■ **Work instructions**
From the data below, retype exactly the lines starting with the one that contains "intCond 8 a" and ending with the one that contains "let q : Word", both included.

■ **Data supplied**
☆ ☆ ☆ ☆ ☆

-- ==== Sys2Proof/Certificates/Slice0/Obligations.lean ====
section
/-! DEFINITION. The statements about the model. Each is written in the vocabulary of `Sys2Proof.Safety` and of the machine's own operations,
and names the rules of the spec that it rests on. -/

open Sys2Proof Sys2Proof.Machine

/-- A step with a command at the front of the queue is that command's effect on the state with the rest of the queue. -/
def Obligations.StepRunsFrontCommand : Prop :=
  ∀ (c : Instr) (rest : List Instr) (s : State),
    step { s with pending := c :: rest } = exec c { s with pending := rest }

/-- R116: the integer instructions, with the quotients and remainders whose divisor is not 0. Each completes on the executing core, with its
result and the tag of its row, and changes nothing else. R101: the condition codes that CMP and CMPI name, each by its number, and the codes
that are reserved. R117: a DIV, DIVU or REM with divisor 0 sets DZ, takes 18 cycles and returns the stated value. Concluding that the block
answers a next state, under conditions on state and operands alone, this gives the own effect of: ADD, ADDI, SUB, SUBI, ADDS, SUBS, NEG,
MUL, MULH, DIV, DIVU, REM, ABS, MIN, MAX, AND, ANDI, OR, ORI, XOR, XORI, NOT, LIMIT, SHL, SHR, SAR, ROL, SEL, MOV, MOVI, MOVHI, CMP, CMPI. -/
def Obligations.IntegerInstructionResults : Prop :=
  (∀ (s : State) (x : Ctx) (c : Core), Executes s x c →
     (∀ f : FormA, legalA3 f = true →
       let a := rdW c.bank f.s1
       let b := rdW c.bank f.s2
       let gives (i : Instr) (cost : Nat) (v : Word) := Completes i s c cost (wordResult c.bank f.d v (comb a.t b.t))
       gives (.add x f) 1 (BitVec.ofNat 32 (a.v.toNat + b.v.toNat)) ∧
       gives (.sub x f) 1 (BitVec.ofInt 32 (a.v.toInt - b.v.toInt)) ∧
       gives (.adds x f) 1 (BitVec.ofInt 32 (max (-2147483648) (min 2147483647 (a.v.toInt + b.v.toInt)))) ∧
       gives (.subs x f) 1 (BitVec.ofInt 32 (max (-2147483648) (min 2147483647 (a.v.toInt - b.v.toInt)))) ∧
       gives (.mul x f) 2 (BitVec.ofNat 32 (a.v.toNat * b.v.toNat)) ∧
       gives (.mulh x f) 2 (BitVec.ofInt 32 (a.v.toInt * b.v.toInt / 4294967296)) ∧
       gives (.min x f) 1 (BitVec.ofInt 32 (min a.v.toInt b.v.toInt)) ∧
       gives (.max x f) 1 (BitVec.ofInt 32 (max a.v.toInt b.v.toInt)) ∧
       gives (.and x f) 1 (a.v &&& b.v) ∧ gives (.or x f) 1 (a.v ||| b.v) ∧ gives (.xor x f) 1 (a.v ^^^ b.v) ∧
       (b.v ≠ 0 →
         gives (.div x f) 18 (BitVec.ofInt 32 (a.v.toInt.tdiv b.v.toInt)) ∧
         gives (.divu x f) 18 (BitVec.ofNat 32 (a.v.toNat / b.v.toNat)) ∧
         gives (.rem x f) 18 (BitVec.ofInt 32 (a.v.toInt.tmod b.v.toInt)))) ∧
     (∀ f : FormA, legalA2 f = true →
       let a := rdW c.bank f.s1
       let gives (i : Instr) (v : Word) := Completes i s c 1 (wordResult c.bank f.d v a.t)
       gives (.neg x f) (BitVec.ofInt 32 (-a.v.toInt)) ∧ gives (.abs x f) (BitVec.ofNat 32 a.v.toInt.natAbs) ∧
       gives (.not x f) (~~~a.v) ∧ gives (.mov x f) a.v) ∧
     (∀ f : FormB, legalB f = true →
       let a := rdW c.bank f.s1
       let gives (i : Instr) (v : Word) := Completes i s c 1 (wordResult c.bank f.d v a.t)
       gives (.addi x f) (BitVec.ofInt 32 (a.v.toInt + f.imm.toInt)) ∧ gives (.subi x f) (BitVec.ofInt 32 (a.v.toInt - f.imm.toInt)) ∧
       gives (.andi x f) (a.v &&& zext f.imm) ∧ gives (.ori x f) (a.v ||| zext f.imm) ∧ gives (.xori x f) (a.v ^^^ zext f.imm) ∧
       gives (.movhi x f) (BitVec.ofNat 32 (f.imm.toNat * 65536 + a.v.toNat % 65536)) ∧
       (f.s1 = 0 → Completes (.movi x f) s c 1 (wordResult c.bank f.d (BitVec.ofInt 32 f.imm.toInt) 0x90))) ∧
     (∀ f : FormA, legalShift f = true →
       let a := rdW c.bank f.s1
       let b := rdW c.bank f.s2
       let n := if f.i then f.imm5.toNat else b.v.toNat % 32
       let gives (i : Instr) (v : Word) := Completes i s c 1 (wordResult c.bank f.d v (if f.i then a.t else comb a.t b.t))
       gives (.shl x f) (BitVec.ofNat 32 (a.v.toNat * 2 ^ n)) ∧ gives (.shr x f) (BitVec.ofNat 32 (a.v.toNat / 2 ^ n)) ∧
       gives (.sar x f) (BitVec.ofInt 32 (a.v.toInt / 2 ^ n)) ∧
       gives (.rol x f) (BitVec.ofNat 32 (a.v.toNat * 2 ^ n) ||| BitVec.ofNat 32 (a.v.toNat / 2 ^ (32 - n)))) ∧
     (∀ f : FormA, legalA4 f = true →
       let a := rdW c.bank f.s1
       let lo := rdW c.bank f.s2
       let hi := rdW c.bank f.s3
       Completes (.limit x f) s c 1 (wordResult c.bank f.d
         (BitVec.ofInt 32 (min (max a.v.toInt lo.v.toInt) hi.v.toInt)) (comb (comb a.t lo.t) hi.t)) ∧
       (bitField f.s3 = true →
         let q := rdB c.bank f.s3
         let sel := if q.v then a else lo
         Completes (.sel x f) s c 1 (wordResult c.bank f.d sel.v (comb q.t sel.t))) ∧
       ∀ r, bitField f.d = true → intCond f.s3 a.v lo.v = some r →
         Completes (.cmp x f) s c 1 (bitResult c.bank f.d r (comb a.t lo.t))) ∧
     ∀ (f : FormB) (r : Bool), legalB f = true → bitField f.d = true →
       intCond (cmpiCond f) (rdW c.bank f.s1).v (cmpImm (cmpiCond f) (f.imm.setWidth 12)) = some r →
       Completes (.cmpi x f) s c 1 (bitResult c.bank f.d r (rdW c.bank f.s1).t)) ∧
  (∀ a b : Word,
     intCond 0 a b = some (decide (a = b)) ∧ intCond 1 a b = some (decide (a ≠ b)) ∧
     intCond 2 a b = some (decide (a.toInt < b.toInt)) ∧ intCond 3 a b = some (decide (b.toInt ≤ a.toInt)) ∧
     intCond 4 a b = some (decide (a.toInt ≤ b.toInt)) ∧ intCond 5 a b = some (decide (b.toInt < a.toInt)) ∧
     intCond 6 a b = some (decide (a.toNat < b.toNat)) ∧ intCond 7 a b = some (decide (b.toNat ≤ a.toNat)) ∧
     intCond 8 a b = some (decide (a.toNat ≤ b.toNat)) ∧ intCond 9 a b = some (decide (b.toNat < a.toNat)) ∧
     ∀ k : BitVec 4, 10 ≤ k.toNat → intCond k a b = none) ∧
  (∀ (s : State) (x : Ctx) (c : Core) (f : FormA), Executes s x c → legalA3 f = true → (rdW c.bank f.s2).v = 0 →
     let a := rdW c.bank f.s1
     let t := comb a.t (rdW c.bank f.s2).t
     let b := { c.bank with dz := true }
     let q : Word := if a.v.getLsbD 31 then 0x80000000 else 0x7FFFFFFF
     Completes (.div x f) s c 18 (wordResult b f.d q t) ∧ Completes (.divu x f) s c 18 (wordResult b f.d q t) ∧
       Completes (.rem x f) s c 18 (wordResult b f.d a.v t))

/-- R52: W0 reads 0 and B0 reads 1, both with tag 0x90, in every bank; a result for W0 or B0 changes no register; every other register holds
what is written to it, and writing it changes no other. R54 and R56: the tag of a result is the combination of its sources' tags field by
field: AND of VALID and SAFE, OR of FORCED and SUBST, the larger AGE; the neutral tag 0x90 changes nothing. -/
def Obligations.HardWiredRegistersAndTags : Prop :=
  (∀ (b : Bank) (n m : BitVec 4) (v : Word) (q : Bool) (t : Byte),
     rdW b 0 = ⟨0, 0x90⟩ ∧ rdB b 0 = ⟨true, 0x90⟩ ∧ wrW b 0 v t = b ∧ wrB b 0 q t = b ∧
       (n ≠ 0 → rdW (wrW b n v t) n = ⟨v, t⟩) ∧ (n ≠ m → rdW (wrW b n v t) m = rdW b m) ∧
       (n ≠ 0 → n.toNat < 8 → rdB (wrB b n q t) n = ⟨q, t⟩) ∧
       (n ≠ m → n.toNat < 8 → m.toNat < 8 → rdB (wrB b n q t) m = rdB b m) ∧
       (∀ k, rdB (wrW b n v t) k = rdB b k) ∧ (∀ k, rdW (wrB b n q t) k = rdW b k)) ∧
  (∀ a b c : Byte,
     tagValid (comb a b) = (tagValid a && tagValid b) ∧ tagForced (comb a b) = (tagForced a || tagForced b) ∧
     tagSubst (comb a b) = (tagSubst a || tagSubst b) ∧ tagSafe (comb a b) = (tagSafe a && tagSafe b) ∧
     (tagAge (comb a b)).toNat = max (tagAge a).toNat (tagAge b).toNat ∧
     comb 0x90 a = a ∧ comb a 0x90 = a ∧ comb a b = comb b a ∧ comb (comb a b) c = comb a (comb b c))

/-- R118: the bit instructions. Concluding that the block answers a next state, under conditions on state and operands alone, this gives the own
effect of: BSET, BCLR, BTST, BLD, BST, BAND, BOR, BXOR, BNOT, BMOV. -/
def Obligations.BitResults : Prop :=
  ∀ (s : State) (x : Ctx) (c : Core) (f : FormE), Executes s x c → legalE f = true →
    let w := rdW c.bank f.s1
    let n := rdW c.bank f.s2
    let p := rdB c.bank f.s1
    let q := rdB c.bank f.s2
    let givesW (i : Instr) (v : Word) (t : Byte) := Completes i s c 1 (wordResult c.bank f.d v t)
    let givesB (i : Instr) (v : Bool) (t : Byte) := Completes i s c 1 (bitResult c.bank f.d v t)
    let one : Word := BitVec.ofNat 32 (2 ^ f.bit.toNat)
    (f.s2 = 0 → givesW (.bset x f) (w.v ||| one) w.t ∧ givesW (.bclr x f) (w.v &&& ~~~one) w.t) ∧
    (f.s2 = 0 → bitField f.d = true → givesB (.bld x f) (w.v.getLsbD f.bit.toNat) w.t) ∧
    (bitField f.s2 = true → givesW (.bst x f) (if q.v then w.v ||| one else w.v &&& ~~~one) (comb w.t q.t)) ∧
    (f.bit = 0 → bitField f.d = true →
      givesB (.btst x f) (w.v.getLsbD (n.v.toNat % 32)) (comb w.t n.t) ∧
      (bitField f.s1 = true →
        (bitField f.s2 = true →
          givesB (.band x f) (p.v && q.v) (comb p.t q.t) ∧ givesB (.bor x f) (p.v || q.v) (comb p.t q.t) ∧
          givesB (.bxor x f) (p.v != q.v) (comb p.t q.t)) ∧
        (f.s2 = 0 → givesB (.bnot x f) (!p.v) p.t ∧ givesB (.bmov x f) p.v p.t)))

☆ ☆ ☆ ☆ ☆

■ **Written solution**
     intCond 8 a b = some (decide (a.toNat ≤ b.toNat)) ∧ intCond 9 a b = some (decide (b.toNat < a.toNat)) ∧
     ∀ k : BitVec 4, 10 ≤ k.toNat → intCond k a b = none) ∧
  (∀ (s : State) (x : Ctx) (c : Core) (f : FormA), Executes s x c → legalA3 f = true → (rdW c.bank f.s2).v = 0 →
     let a := rdW c.bank f.s1
     let t := comb a.t (rdW c.bank f.s2).t
     let b := { c.bank with dz := true }
     let q : Word := if a.v.getLsbD 31 then 0x80000000 else 0x7FFFFFFF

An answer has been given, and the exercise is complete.